Justice of the Supreme Court of Texas
- Incumbent
- Assumed office March 20, 2019
- Appointed by: Greg Abbott
- Preceded by: Phil Johnson

Personal details
- Born: April 12, 1973 (age 53)
- Education: Duke University (BA) Columbia University (JD)
- Website: Office website Campaign website

= J. Brett Busby =

American judge (born 1973)

Justin Brett Busby (born April 12, 1973) is a current justice of the Supreme Court of Texas, having served since 2019. A member of the Republican Party, he served on the 14th Court of Appeals of Texas from 2013 to 2019.

On February 21, 2019, Texas Governor Greg Abbott nominated Busby to a vacancy on the Texas Supreme Court resulting from Justice Phil Johnson's retirement. Busby was unanimously confirmed by the Texas Senate on March 20 and sworn into office that same day.

== Biography ==

Busby received a Bachelor of Arts degree in public policy and international affairs from Duke University and his Juris Doctor from Columbia Law School.

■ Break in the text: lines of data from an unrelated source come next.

-- ==== Sys2Proof/Laws/PerInstr.lean ====
section
/-! SUPPORT. Per-instruction laws: what encodes an operation decodes to it. -/

namespace Sys2Proof.Laws.RoundTrip

/-- Decoding an operation's encoding gives the operation back. -/
def Statement (i : Instr) : Prop := decode (encode i) = .ok i

theorem reset : Statement .reset := rfl
theorem versionRequest : Statement .versionRequest := rfl
theorem noOperation : Statement .noOperation := rfl
theorem setTxStartCode (p : Byte) : Statement (.setTxStartCode p) := rfl
theorem turnTxOn : Statement .turnTxOn := rfl
theorem turnTxOff : Statement .turnTxOff := rfl
theorem setDmxChannelValueLow (idx val : Byte) : Statement (.setDmxChannelValueLow idx val) := rfl
theorem setDmxChannelValueHigh (idx val : Byte) : Statement (.setDmxChannelValueHigh idx val) := rfl
theorem turnOnBlackout : Statement .turnOnBlackout := rfl
theorem turnOffBlackout : Statement .turnOffBlackout := rfl
theorem setLastTxCodeLow (p : Byte) : Statement (.setLastTxCodeLow p) := rfl
theorem setLastTxCodeHigh (p : Byte) : Statement (.setLastTxCodeHigh p) := rfl
theorem tickBreak : Statement .tickBreak := rfl
theorem tickMarkAfterBreak : Statement .tickMarkAfterBreak := rfl
theorem tickStartBit : Statement .tickStartBit := rfl
theorem tickDataBit : Statement .tickDataBit := rfl
theorem tickLastDataBit : Statement .tickLastDataBit := rfl
theorem tickStopBits : Statement .tickStopBits := rfl
theorem tickIdle : Statement .tickIdle := rfl

end Sys2Proof.Laws.RoundTrip
end

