/-! ### Host commands (95_test_vectors.md 2.7, 2.8) -/

/-- H-1 -/
theorem test_set_tx_start_code :
    holds (exec (.setTxStartCode 0x17) State.reset) (fun t => t.buf == [(0, 0x17)] && t.resp == [0xC2]) = true := by decide
/-- H-21 -/
theorem test_set_tx_start_code_zero :
    holds (exec (.setTxStartCode 0x00) { State.reset with buf := [(0, 0x17)] }) (fun t => t.buf == []) = true := by decide
/-- H-2 -/
theorem test_no_operation :
    holds (exec .noOperation State.reset) (fun t => t.lastnop && t.resp == [0xA6]) = true := by decide
/-- H-3 -/
theorem test_channel_low_first :
    holds (exec (.setDmxChannelValueLow 0x00 0xFF) State.reset) (fun t => t.buf == [(1, 0xFF)] && t.resp == []) = true := by
  decide
/-- H-14 -/
theorem test_channel_low_last :
    holds (exec (.setDmxChannelValueLow 0xFF 0x07) State.reset) (fun t => t.buf == [(256, 0x07)]) = true := by decide
/-- H-4 -/
theorem test_channel_high_last :
    holds (exec (.setDmxChannelValueHigh 0xFF 0xFF) State.reset) (fun t => t.buf == [(512, 0xFF)] && t.resp == []) = true := by
  decide
/-- H-15 -/
theorem test_channel_high_first :
    holds (exec (.setDmxChannelValueHigh 0x00 0x07) State.reset) (fun t => t.buf == [(257, 0x07)]) = true := by decide
/-- H-5 -/
theorem test_version_request :
    holds (exec .versionRequest State.reset) (fun t => t.resp == [0xA4, 0x14, 0x54, 0x53, 0x00]) = true := by decide
/-- H-6 -/
theorem test_reset_unguarded :
    holds (exec .reset State.reset) (fun t => t.resp == [0xA3] && t.resetSeq == []) = true := by decide
/-- H-7's last write: the response follows it. -/
theorem test_reset_last_write :
    holds (step (given quietMoment { State.reset with resetSeq := [.txen], txen := false, lastnop := true, resp := [0xA6] }))
      (fun t => t.txen && !t.lastnop && t.resp == [0xA6, 0xA2] && t.resetSeq == []) = true := by decide
/-- H-8 -/
theorem test_turn_on_blackout :
    holds (exec .turnOnBlackout State.reset) (fun t => t.blackout == 0x00 && t.resp == [0xCA]) = true := by decide
/-- H-9 -/
theorem test_turn_off_blackout :
    holds (exec .turnOffBlackout { State.reset with blackout := 0x00 }) (fun t => t.blackout == 0x01 && t.resp == [0xCC])
      = true := by decide
/-- H-10 -/
theorem test_turn_tx_on :
    holds (exec .turnTxOn { State.reset with txen := false }) (fun t => t.txen && t.resp == []) = true := by decide
/-- H-11; D-12: it clears the guard. -/
theorem test_turn_tx_off :
    holds (exec .turnTxOff { State.reset with lastnop := true }) (fun t => !t.txen && !t.lastnop && t.resp == []) = true := by
  decide
/-- H-12 -/
theorem test_set_last_low :
    holds (exec (.setLastTxCodeLow 0x02) State.reset) (fun t => t.last == 3 && t.resp == [0xCE]) = true := by decide
/-- H-17 -/
theorem test_set_last_low_highest :
    holds (exec (.setLastTxCodeLow 0xFF) State.reset) (fun t => t.last == 256) = true := by decide
/-- H-13 -/
theorem test_set_last_high_highest :
    holds (exec (.setLastTxCodeHigh 0xFF) { State.reset with last := 3 }) (fun t => t.last == 512 && t.resp == [0xCE]) = true := by
  decide
/-- H-18 -/
theorem test_set_last_high_lowest :
    holds (exec (.setLastTxCodeHigh 0x00) State.reset) (fun t => t.last == 257) = true := by decide
/-- D-4 -/
theorem test_pending_command_completes :
    holds (step (given (byteMoment 0x09) { State.reset with dec := .awaitParams .setDmxChannelValueLow [0x05] }))
      (fun t => t.buf == [(6, 0x09)] && t.dec == .awaitOpcode) = true := by decide
/-- D-5 -/
theorem test_opcode_waits_for_its_parameter :
    holds (step (given (byteMoment 0x4F) State.reset)) (fun t => t.dec == .awaitParams .setLastTxCodeHigh []) = true := by decide
/-- D-6: the unrecognised byte does not break the guard. -/
theorem test_discarded_byte_keeps_the_guard :
    holds (step (given (byteMoment 0xFF) { State.reset with lastnop := true })) (fun t => t.lastnop && t.resp == []) = true := by
  decide
/-- R228: with a tick and a byte at the same moment, the tick is taken and the byte waits. -/
theorem test_tick_before_byte :
    holds (step (given ⟨false, true, some 0x26, 0⟩ State.reset))
      (fun t => t.phase == .markAfterBreak && t.rxQueue == [0x26] && t.resp == []) = true := by decide
/-- R256: a power-on reset discards an incomplete command. -/
theorem test_power_on_reset :
    holds (step (given ⟨true, true, none, 0⟩ { sf1 with dec := .awaitParams .setTxStartCode [], resp := [0xA6] }))
      (fun t => t.dec == .awaitOpcode && t.resp == [] && t.last == 512 && t.buf == []) = true := by decide

/-! ### Witnesses: states and operands that meet a statement's hypotheses together. `witness_X` is for Obligations.X; where a
statement has clauses, each has its part, at a boundary value of its range. -/

/-- SF1 in another phase. -/
def sf1At (p : Phase) (pend : Level) : State := { sf1 with phase := p, pend := pend }

theorem inv_sf1 : sf1.Inv := by constructor <;> decide
theorem inv_mark_after_break : (sf1At .markAfterBreak true).Inv := by constructor <;> decide
theorem inv_start_bit : (sf1At .startBit false).Inv := by constructor <;> decide
theorem inv_stop_bits : (sf1At .stopBits true).Inv := by constructor <;> decide
theorem inv_idle : (sf1At .idle true).Inv := by constructor <;> decide
theorem inv_data_bits : ({ sf1At .dataBits true with shift := 0xA5 } : State).Inv := by constructor <;> decide

/-- SF1 with one moment coming, in which nothing arrives but the byte `b`. -/
def sf1Byte (b : Byte) : State := given (byteMoment b) sf1

theorem serves_sf1_byte (b : Byte) : ServesByte (sf1Byte b) b [] := ⟨rfl, rfl, rfl, rfl, rfl⟩

theorem witness_CommandStreamDecodesToItsCommands :
    ∀ i ∈ ([.noOperation, .reset, .setTxStartCode 0x22, .setDmxChannelValueHigh 0x26 0xFF] : List Instr),
      i.isCommand = true := by decide

theorem witness_StreamDecodingLosesNothing : (Dec.awaitParams .setDmxChannelValueLow [0x05]).wellFormed = true := by decide

theorem witness_ParameterBytesAreNeverOpcodes :
    0 < Opcode.setTxStartCode.arity ∧ ([] : List Byte).length + 1 = Opcode.setTxStartCode.arity ∧
    ([] : List Byte).length + 1 < Opcode.setDmxChannelValueLow.arity ∧
    ([0x22] : List Byte).length + 1 = Opcode.setDmxChannelValueLow.arity := by decide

Before entering private practice, Busby served as a law clerk to Judge Gerald Bard Tjoflat of the United States Court of Appeals for the Eleventh Circuit, to retired Associate Justice Byron White of the Supreme Court of the United States, and to Associate Justice John Paul Stevens.

== State court service ==

Before his appointment to the SCOTX in 2019, Busby served as a justice of the nine-member Fourteenth Court of Appeals in Houston from 2012 through December 31, 2018. The First and Fourteenth Court of Appeals are both housed in the 1910 Harris County Courthouse and divide the caseload of appeals from the ten surrounding counties, including Harris County, the State's most populous one. They hear both civil and criminal matters and each issue about 1,100 per year. Busby appreciated the variety of the caseload: “There are very few generalists left in the law these days, but appellate judges are some of them. I really do enjoy that.”

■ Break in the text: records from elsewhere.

/-- Settles O28: an operation that goes on meets its guards, and each listed combination fails one of them. -/
theorem unreachableCombinationsFault : Obligations.UnreachableCombinationsFault := by
  intro s
  refine ⟨fun hrc => ?_, fun hstg => ⟨⟨_, exec_reservedStage _ hstg⟩, _, exec_reservedStage _ hstg⟩,
    fun hstg => ?_, fun j hj hoff => ?_, fun j hj hoff => ?_, fun j hj hk => ?_⟩ <;>
    refine exec_faults fun t h => ?_
  · obtain ⟨-, ⟨hpending, -⟩, -⟩ := execRnd_next.1 h
    exact hpending hrc
  · obtain ⟨-, hfinal, -⟩ := execXout_next.1 h
    exact hfinal hstg
  · obtain ⟨j', -, -, hj', hle, -⟩ := execLdblk_next.1 h
    obtain rfl := Option.some.inj (hj.symm.trans hj')
    omega
  · obtain ⟨j', -, -, hj', hle, h7, -⟩ := execPack_next.1 h
    obtain rfl := Option.some.inj (hj.symm.trans hj')
    omega
  · obtain ⟨j', -, -, -, hj', hlen, -⟩ := execInit_next.1 h
    obtain rfl := Option.some.inj (hj.symm.trans hj')
    exact hk hlen

end Sys2Proof
end

section
/-! The data formats KEY16, BLOCK8 and MLAST (30_encoding.md R73, R74, R75), byte lane by byte lane. -/

namespace Sys2Proof.Machine

variable {s : State} {j : JobDescriptor} {sp : Space} {a n i : Nat} {bs : List Byte}

theorem memRead_some_iff (hw : j.wf) :
    memRead j sp a n = some bs ↔
      a + n ≤ spaceLen j sp ∧ ((spaceBytes j sp).drop a).take n = bs := by
  by_cases hn : a + n ≤ spaceLen j sp
  · simp [memRead_wf hw hn, hn]
  · simp [memRead, hn]

theorem memRead_length (hw : j.wf) (h : memRead j sp a n = some bs) : bs.length = n := by
  obtain ⟨hn, rfl⟩ := (memRead_some_iff hw).1 h
  rw [← spaceBytes_length hw] at hn
  simp only [List.length_take, List.length_drop]
  omega

/-- Byte `i` of a `MemRead` is the byte at offset `a + i` (20_memory.md R52). -/
theorem readByte_of_memRead (hj : s.job = some j) (hw : j.wf) (h : memRead j sp a n = some bs)
    (hi : i < n) : readByte sp (a + i) s = bs[i]? := by
  obtain ⟨-, rfl⟩ := (memRead_some_iff hw).1 h
  rw [readByte_wf hj hw, List.getElem?_take_of_lt hi, List.getElem?_drop]

/-- The same byte, as the byte lane value `(bs[i]?).getD 0` of the word formats. -/
theorem readByte_eq_lane (hj : s.job = some j) (hw : j.wf) (h : memRead j sp a n = some bs)
    (hi : i < n) : readByte sp (a + i) s = some ((bs[i]?).getD 0) := by
  have hlen : i < bs.length := (memRead_length hw h).symm ▸ hi
  rw [readByte_of_memRead hj hw h hi, List.getElem?_eq_getElem hlen, Option.getD_some]

/-- Byte lane `i` of the word made of a `MemRead`. -/
theorem readByte_eq_le64_lane (hj : s.job = some j) (hw : j.wf) (h : memRead j sp a 8 = some bs)
    (hi : i < 8) : readByte sp (a + i) s = some ((le64 bs).extractLsb' (8 * i) 8) := by
  rw [le64_lane bs i hi, readByte_eq_lane hj hw h hi]

/-- Exclusive-or with a constant twice gives back the key word (41_init.md R120). -/
theorem xor_xor_initConstant (c k : Word) : c ^^^ k ^^^ c = k := by
  rw [BitVec.xor_comm c k, BitVec.xor_assoc, BitVec.xor_self, BitVec.xor_zero]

The Houston Courts of Appeals function as a stepping stone for service on the Texas Supreme Court. Supreme Court Justice Eva Guzman, like Busby, previously served as a member of the Fourteenth Court of Appeals. Justice Jane Bland came to the SCOTX from the First Court of Appeals, with a very brief interlude as an appellate lawyer in private practice with Vinson & Elkins. Her predecessor, Jeff Brown, also hails from Houston, and had previously served on a Harris County district court bench, as did Bland and Guzman. Democratic challengers in Texas Supreme Court races typically also hail from Harris County.

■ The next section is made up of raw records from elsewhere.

-- ==== Sys2Proof/Config.lean ====
section
/-! DEFINITION. What this hardware fixes (00_scope.md R8), and the free values: constants without a body
that stand for what the spec leaves open (93_implementation_defined.md, treatment "any value"). -/

namespace Sys2Proof.Config

/-- Salsa20 rounds: "ROUNDS is fixed at 8" (40_salsa_core.md R136). -/
def rounds : Nat := 8

/-- Bytes of a Salsa block (R8). -/
def blockBytes : Nat := 64

/-- One past the highest address of the memory port: addresses are 0 .. 2^64 − 1 (R8, R70). -/
def addressLimit : Nat := 2 ^ 64

/-- Bytes of the host register window (R40). -/
def windowBytes : Nat := 256

/-- ID: MAGIC "SALS", ROUNDS 8, VERSION 1 (10_state.md R41). -/
def idValue : Reg64 := 0x53414C5300080001#64

/-- What a byte of memory reads as when nothing has written it. DESIGN CHOICE (log 1), unsafe: the spec gives
memory no contents. -/
def unlistedByte : Byte := 0#8

/-- FREE VALUE (log 6): the `n`-th drawn word, for the bytes of a write that failed (R169, R286 item 3). -/
opaque freeWord : Nat → Word

/-- FREE VALUE (log 6): the `n`-th drawn byte, for the write set of a command that reset interrupts (R321). -/
opaque freeByte : Nat → Byte

/-- FREE VALUE (log 6): the `n`-th drawn yes or no, for a write that follows the first failing request (R286 item 4) and
for the arrival of a streaming store's error (R286, U21). -/
opaque freeBool : Nat → Bool

/-- FREE VALUE (log 6): the `n`-th drawn number, for PHASE and PROGRESS read while busy (R49, R51). -/
opaque freeNat : Nat → Nat

end Sys2Proof.Config
end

Busby ran for re-election in 2018, but was narrowly defeated by his Democratic opponent, Jerry Zimmerer. All of his Republican colleagues who were seeking re-election in Houston that year were also defeated.

Busby commented on his excitement having been nominated, since the Supreme Court had been “grading his papers” during his six years as a state appellate judge. Busby and Bland had an opportunity to double-check the work of the new arrivals on the Houston Court of Appeals, though not in cases that were before them in 2018, from which they had to stand recused.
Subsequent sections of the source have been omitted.